In the listing that follows, the range to quote begins at the line that has "flushing (R88). -/" and ends after the line that has "code (R85). -/"; quote it verbatim and add nothing.

(Beginning of DATA RECORDS)

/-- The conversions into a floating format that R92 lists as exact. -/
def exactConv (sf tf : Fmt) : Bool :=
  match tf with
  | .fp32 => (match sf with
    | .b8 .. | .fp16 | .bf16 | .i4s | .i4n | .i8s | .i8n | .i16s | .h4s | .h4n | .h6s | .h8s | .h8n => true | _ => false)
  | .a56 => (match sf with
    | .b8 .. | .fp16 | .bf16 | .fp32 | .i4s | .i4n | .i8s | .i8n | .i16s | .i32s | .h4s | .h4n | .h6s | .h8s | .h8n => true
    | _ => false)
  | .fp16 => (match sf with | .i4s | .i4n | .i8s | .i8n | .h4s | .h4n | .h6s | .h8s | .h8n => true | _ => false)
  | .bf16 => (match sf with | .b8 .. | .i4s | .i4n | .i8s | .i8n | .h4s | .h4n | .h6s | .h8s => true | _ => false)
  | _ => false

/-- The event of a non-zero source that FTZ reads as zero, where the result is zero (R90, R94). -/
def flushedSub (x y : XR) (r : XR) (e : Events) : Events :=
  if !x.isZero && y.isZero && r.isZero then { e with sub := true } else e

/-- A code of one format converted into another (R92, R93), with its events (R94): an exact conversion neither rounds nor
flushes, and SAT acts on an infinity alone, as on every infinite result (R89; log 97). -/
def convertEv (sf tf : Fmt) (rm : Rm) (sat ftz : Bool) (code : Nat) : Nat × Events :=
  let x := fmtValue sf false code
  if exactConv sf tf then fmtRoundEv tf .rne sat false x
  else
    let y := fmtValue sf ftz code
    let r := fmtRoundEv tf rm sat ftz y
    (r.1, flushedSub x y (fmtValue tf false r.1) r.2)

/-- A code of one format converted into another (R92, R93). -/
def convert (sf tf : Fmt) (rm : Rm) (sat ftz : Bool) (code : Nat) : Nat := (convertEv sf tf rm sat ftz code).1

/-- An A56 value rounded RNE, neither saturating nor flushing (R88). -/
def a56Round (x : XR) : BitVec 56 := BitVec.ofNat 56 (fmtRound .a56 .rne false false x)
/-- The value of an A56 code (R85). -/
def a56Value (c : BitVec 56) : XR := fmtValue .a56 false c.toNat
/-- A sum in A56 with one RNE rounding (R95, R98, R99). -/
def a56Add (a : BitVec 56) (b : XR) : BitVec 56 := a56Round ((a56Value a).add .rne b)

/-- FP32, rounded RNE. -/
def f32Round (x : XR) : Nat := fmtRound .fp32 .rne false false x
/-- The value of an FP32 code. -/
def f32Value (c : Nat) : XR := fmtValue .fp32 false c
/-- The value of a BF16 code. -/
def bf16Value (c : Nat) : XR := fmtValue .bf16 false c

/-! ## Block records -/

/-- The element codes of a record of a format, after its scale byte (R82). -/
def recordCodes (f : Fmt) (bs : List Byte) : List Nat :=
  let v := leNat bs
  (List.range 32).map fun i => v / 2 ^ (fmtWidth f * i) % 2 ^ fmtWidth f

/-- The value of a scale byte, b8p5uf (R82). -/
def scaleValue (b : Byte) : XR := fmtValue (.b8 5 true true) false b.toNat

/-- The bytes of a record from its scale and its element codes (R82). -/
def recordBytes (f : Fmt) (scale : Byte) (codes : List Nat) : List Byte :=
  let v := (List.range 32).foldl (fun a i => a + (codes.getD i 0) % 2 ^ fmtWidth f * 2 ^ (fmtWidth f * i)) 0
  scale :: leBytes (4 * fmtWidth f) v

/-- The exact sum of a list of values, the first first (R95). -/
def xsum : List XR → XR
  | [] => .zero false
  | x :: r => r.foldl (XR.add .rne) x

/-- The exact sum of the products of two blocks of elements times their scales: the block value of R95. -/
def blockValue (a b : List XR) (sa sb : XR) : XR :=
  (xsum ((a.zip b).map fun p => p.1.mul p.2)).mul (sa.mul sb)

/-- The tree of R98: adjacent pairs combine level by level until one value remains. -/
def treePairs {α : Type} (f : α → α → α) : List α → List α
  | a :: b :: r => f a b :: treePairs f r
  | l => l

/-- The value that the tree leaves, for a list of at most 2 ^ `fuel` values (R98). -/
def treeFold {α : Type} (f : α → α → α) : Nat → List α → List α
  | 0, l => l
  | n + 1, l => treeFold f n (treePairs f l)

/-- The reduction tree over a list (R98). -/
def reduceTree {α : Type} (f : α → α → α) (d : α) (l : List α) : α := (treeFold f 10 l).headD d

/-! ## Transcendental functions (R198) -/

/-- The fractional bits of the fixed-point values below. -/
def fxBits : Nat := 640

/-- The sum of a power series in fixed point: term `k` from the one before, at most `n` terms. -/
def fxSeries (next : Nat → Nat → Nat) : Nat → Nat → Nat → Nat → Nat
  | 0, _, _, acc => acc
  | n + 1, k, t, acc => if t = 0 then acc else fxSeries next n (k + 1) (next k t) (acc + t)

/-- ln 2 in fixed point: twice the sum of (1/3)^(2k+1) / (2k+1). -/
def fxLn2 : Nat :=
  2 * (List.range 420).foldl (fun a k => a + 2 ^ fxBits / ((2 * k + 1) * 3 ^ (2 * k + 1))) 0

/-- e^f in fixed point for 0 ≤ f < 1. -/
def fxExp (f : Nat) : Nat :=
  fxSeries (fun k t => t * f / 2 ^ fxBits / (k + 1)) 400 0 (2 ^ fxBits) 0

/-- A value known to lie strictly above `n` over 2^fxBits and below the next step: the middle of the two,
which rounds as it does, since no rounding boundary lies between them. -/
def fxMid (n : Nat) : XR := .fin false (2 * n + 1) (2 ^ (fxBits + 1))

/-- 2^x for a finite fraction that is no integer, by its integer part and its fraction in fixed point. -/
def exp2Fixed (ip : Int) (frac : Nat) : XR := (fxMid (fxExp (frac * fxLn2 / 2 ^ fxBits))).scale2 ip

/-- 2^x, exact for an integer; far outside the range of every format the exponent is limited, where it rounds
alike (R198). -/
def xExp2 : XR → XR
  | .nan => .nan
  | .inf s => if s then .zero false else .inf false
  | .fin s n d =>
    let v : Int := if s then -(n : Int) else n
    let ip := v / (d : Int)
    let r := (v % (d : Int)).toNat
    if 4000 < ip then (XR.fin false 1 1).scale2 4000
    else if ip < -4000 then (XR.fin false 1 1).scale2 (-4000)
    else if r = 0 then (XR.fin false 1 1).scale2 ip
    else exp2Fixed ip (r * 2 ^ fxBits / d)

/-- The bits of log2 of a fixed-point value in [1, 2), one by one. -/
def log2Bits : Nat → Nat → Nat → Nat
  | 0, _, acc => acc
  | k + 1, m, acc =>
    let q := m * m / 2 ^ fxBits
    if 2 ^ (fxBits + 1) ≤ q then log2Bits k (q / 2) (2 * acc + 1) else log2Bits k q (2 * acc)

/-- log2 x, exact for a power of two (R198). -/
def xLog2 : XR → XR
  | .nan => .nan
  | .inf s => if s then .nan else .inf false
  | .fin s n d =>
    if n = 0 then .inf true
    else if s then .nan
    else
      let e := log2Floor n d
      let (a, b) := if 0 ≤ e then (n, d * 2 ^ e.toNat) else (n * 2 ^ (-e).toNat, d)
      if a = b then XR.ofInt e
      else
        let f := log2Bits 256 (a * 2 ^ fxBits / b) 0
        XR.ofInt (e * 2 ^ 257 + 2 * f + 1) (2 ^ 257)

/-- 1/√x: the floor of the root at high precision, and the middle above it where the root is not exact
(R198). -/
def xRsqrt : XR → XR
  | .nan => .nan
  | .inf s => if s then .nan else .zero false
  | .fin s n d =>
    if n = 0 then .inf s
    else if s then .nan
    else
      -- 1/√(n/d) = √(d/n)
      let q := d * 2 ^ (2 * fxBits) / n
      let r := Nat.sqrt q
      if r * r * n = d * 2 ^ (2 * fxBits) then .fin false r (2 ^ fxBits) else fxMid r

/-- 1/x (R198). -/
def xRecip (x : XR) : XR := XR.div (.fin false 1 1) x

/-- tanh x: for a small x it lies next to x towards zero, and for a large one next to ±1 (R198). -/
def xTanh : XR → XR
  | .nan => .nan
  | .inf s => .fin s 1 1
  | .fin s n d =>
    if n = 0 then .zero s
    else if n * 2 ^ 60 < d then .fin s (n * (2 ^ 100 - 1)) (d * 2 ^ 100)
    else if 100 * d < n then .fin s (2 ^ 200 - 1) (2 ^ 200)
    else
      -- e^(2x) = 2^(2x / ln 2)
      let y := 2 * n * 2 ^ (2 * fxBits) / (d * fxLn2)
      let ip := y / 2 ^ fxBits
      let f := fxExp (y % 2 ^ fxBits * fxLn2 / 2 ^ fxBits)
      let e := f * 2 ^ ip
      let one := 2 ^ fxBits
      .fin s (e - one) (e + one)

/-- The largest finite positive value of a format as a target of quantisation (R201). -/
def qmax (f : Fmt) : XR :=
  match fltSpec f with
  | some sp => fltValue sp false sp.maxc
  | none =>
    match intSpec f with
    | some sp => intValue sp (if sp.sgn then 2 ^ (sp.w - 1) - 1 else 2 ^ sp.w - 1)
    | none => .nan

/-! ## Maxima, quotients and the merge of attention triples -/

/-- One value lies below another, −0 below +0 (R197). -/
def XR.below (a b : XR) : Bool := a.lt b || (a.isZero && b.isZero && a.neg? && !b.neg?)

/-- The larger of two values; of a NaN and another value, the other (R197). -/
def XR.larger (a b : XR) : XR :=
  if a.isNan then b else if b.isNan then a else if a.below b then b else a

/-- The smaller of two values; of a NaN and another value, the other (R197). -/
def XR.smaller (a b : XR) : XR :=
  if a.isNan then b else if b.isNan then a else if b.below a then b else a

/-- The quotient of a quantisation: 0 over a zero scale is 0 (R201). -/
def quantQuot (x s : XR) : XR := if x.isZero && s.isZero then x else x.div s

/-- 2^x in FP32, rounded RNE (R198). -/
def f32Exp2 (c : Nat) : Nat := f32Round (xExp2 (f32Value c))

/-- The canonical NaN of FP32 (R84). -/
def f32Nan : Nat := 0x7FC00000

(End of DATA RECORDS)
(Beginning of DATA RECORDS)

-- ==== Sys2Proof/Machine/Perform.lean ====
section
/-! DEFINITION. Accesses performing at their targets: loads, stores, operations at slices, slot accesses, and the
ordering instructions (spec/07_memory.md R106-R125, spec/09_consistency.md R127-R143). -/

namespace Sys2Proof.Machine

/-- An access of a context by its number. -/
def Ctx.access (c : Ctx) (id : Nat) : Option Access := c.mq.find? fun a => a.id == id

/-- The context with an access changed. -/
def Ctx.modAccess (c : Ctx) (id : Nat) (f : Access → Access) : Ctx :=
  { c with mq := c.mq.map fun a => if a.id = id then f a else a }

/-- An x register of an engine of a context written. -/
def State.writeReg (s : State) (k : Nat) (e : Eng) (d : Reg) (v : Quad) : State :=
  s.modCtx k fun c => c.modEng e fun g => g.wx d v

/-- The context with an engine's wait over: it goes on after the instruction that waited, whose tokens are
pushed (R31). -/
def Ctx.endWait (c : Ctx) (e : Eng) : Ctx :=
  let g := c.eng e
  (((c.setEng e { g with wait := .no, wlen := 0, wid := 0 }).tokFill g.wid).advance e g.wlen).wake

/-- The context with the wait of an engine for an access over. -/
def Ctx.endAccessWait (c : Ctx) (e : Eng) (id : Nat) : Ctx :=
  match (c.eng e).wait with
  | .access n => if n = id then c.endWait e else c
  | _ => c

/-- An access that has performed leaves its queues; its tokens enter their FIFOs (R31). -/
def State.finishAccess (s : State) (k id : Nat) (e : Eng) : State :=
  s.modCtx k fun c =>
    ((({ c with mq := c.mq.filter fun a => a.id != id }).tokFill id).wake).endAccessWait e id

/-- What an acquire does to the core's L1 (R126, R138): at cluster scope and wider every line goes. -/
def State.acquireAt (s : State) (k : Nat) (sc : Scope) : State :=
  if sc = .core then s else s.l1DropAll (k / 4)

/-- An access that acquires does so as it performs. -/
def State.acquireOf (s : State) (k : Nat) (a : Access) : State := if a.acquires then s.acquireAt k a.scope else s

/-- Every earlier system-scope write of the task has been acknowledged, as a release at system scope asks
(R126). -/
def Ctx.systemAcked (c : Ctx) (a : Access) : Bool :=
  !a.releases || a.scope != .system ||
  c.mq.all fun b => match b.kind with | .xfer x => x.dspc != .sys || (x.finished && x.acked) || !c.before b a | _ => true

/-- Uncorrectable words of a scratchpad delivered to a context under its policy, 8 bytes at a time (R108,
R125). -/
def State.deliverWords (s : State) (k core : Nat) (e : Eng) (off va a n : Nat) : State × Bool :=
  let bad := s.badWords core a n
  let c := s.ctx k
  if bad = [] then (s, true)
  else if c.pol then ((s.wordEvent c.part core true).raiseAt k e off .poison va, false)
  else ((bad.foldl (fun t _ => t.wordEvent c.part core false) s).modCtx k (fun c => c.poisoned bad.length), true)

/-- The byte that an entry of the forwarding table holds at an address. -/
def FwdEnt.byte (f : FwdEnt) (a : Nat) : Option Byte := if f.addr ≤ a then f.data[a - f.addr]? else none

(End of DATA RECORDS)

ANSWER FOR THIS EXERCISE =
/-- An A56 value rounded RNE, neither saturating nor flushing (R88). -/
def a56Round (x : XR) : BitVec 56 := BitVec.ofNat 56 (fmtRound .a56 .rne false false x)
/-- The value of an A56 code (R85). -/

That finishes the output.